—Necesito hablar con usted en privado —le susurró.
Ella lo condujo a la salita de costura. Presentía lo que iba a oír y se sorprendió de su propia emoción, sintió las mejillas encendidas y el corazón al galope. Se acomodó un crespo que se le escapaba del moño y se secó discretamente la transpiración de la frente. Michael Steward pensó que nunca la había visto tan hermosa.
—Creo que ya ha adivinado lo que tengo que decirle, Miss Rose.
—Adivinar es peligroso, Mr. Steward. Lo escucho…
—Se trata de mis sentimientos. Sin duda usted sabe de lo que hablo. Deseo manifestarle que mis intenciones son de la más irreprochable seriedad.
—No espero menos de una persona como usted. ¿Cree que es correspondido?

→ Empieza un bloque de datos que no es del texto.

-- ==== Sys2Proof/Machine/DataByte.lean ====
section
/-! DEFINITION. The meaning of the row `DATA`: a data byte. -/

namespace Sys2Proof.Machine

/-- `DATA` (rules R115, R135, R136, R137, R140): with `len = 0` a running-status continuation or an orphan, later an
operand, on a full buffer an overflow and an orphan. -/
def execData (d : BitVec 7) (s : State) : Host.Outcome State Fault Refusal := .next (feed (Instr.data d).byte s)

end Sys2Proof.Machine
end

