-- ==== Sys2Proof/Laws/PerInstr.lean ====
section
/-! SUPPORT. Facts about every instruction as text, one lemma per constructor. -/

namespace Sys2Proof.Laws.ByteInRow

/-- The byte of an instruction matches the row of the opcode table that the instruction stands for (rule R76). -/
def Statement (i : Instr) : Prop := i.byte &&& i.row.mask = i.row.pat

theorem data (d : BitVec 7) : Statement (.data d) := by revert d; unfold Statement; decide
theorem ch8 (c : BitVec 4) : Statement (.ch8 c) := by revert c; unfold Statement; decide
theorem ch9 (c : BitVec 4) : Statement (.ch9 c) := by revert c; unfold Statement; decide
theorem chA (c : BitVec 4) : Statement (.chA c) := by revert c; unfold Statement; decide
theorem chB (c : BitVec 4) : Statement (.chB c) := by revert c; unfold Statement; decide
theorem chC (c : BitVec 4) : Statement (.chC c) := by revert c; unfold Statement; decide
theorem chD (c : BitVec 4) : Statement (.chD c) := by revert c; unfold Statement; decide
theorem chE (c : BitVec 4) : Statement (.chE c) := by revert c; unfold Statement; decide
theorem sysex : Statement .sysex := by unfold Statement; decide
theorem sysF1 : Statement .sysF1 := by unfold Statement; decide
theorem sysF2 : Statement .sysF2 := by unfold Statement; decide
theorem sysF3 : Statement .sysF3 := by unfold Statement; decide
theorem sysF4 : Statement .sysF4 := by unfold Statement; decide
theorem sysF5 : Statement .sysF5 := by unfold Statement; decide
theorem sysF6 : Statement .sysF6 := by unfold Statement; decide
theorem sysF7 : Statement .sysF7 := by unfold Statement; decide
theorem sysF8 : Statement .sysF8 := by unfold Statement; decide
theorem sysF9 : Statement .sysF9 := by unfold Statement; decide
theorem sysFA : Statement .sysFA := by unfold Statement; decide
theorem sysFB : Statement .sysFB := by unfold Statement; decide
theorem sysFC : Statement .sysFC := by unfold Statement; decide
theorem sysFD : Statement .sysFD := by unfold Statement; decide
theorem sysFE : Statement .sysFE := by unfold Statement; decide
theorem sysFF : Statement .sysFF := by unfold Statement; decide

end Sys2Proof.Laws.ByteInRow
end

—Sólo usted puede contestar eso —tartamudeó el joven oficial.
Quedaron mirándose, ella con las cejas levantadas en un gesto expectante y él temiendo que el techo se desplomara sobre su cabeza. Decidido a actuar antes que la magia del momento se volviera ceniza, el galán la tomó por los hombros y se inclinó para besarla. Helada por la sorpresa, Miss Rose no atinó a moverse. Sintió los labios húmedos y los bigotes suaves del oficial en su boca, sin comprender qué diablos había salido mal y cuando por fin pudo reaccionar, lo apartó con violencia.
—¡Qué hace! ¡No ve que tengo muchos años más que usted! —exclamó secándose la boca con el reverso de la mano.
—¿Qué importa la edad? —balbuceó el oficial desconcertado, porque en realidad había calculado que Miss Rose no tenía más de unos veintisiete años.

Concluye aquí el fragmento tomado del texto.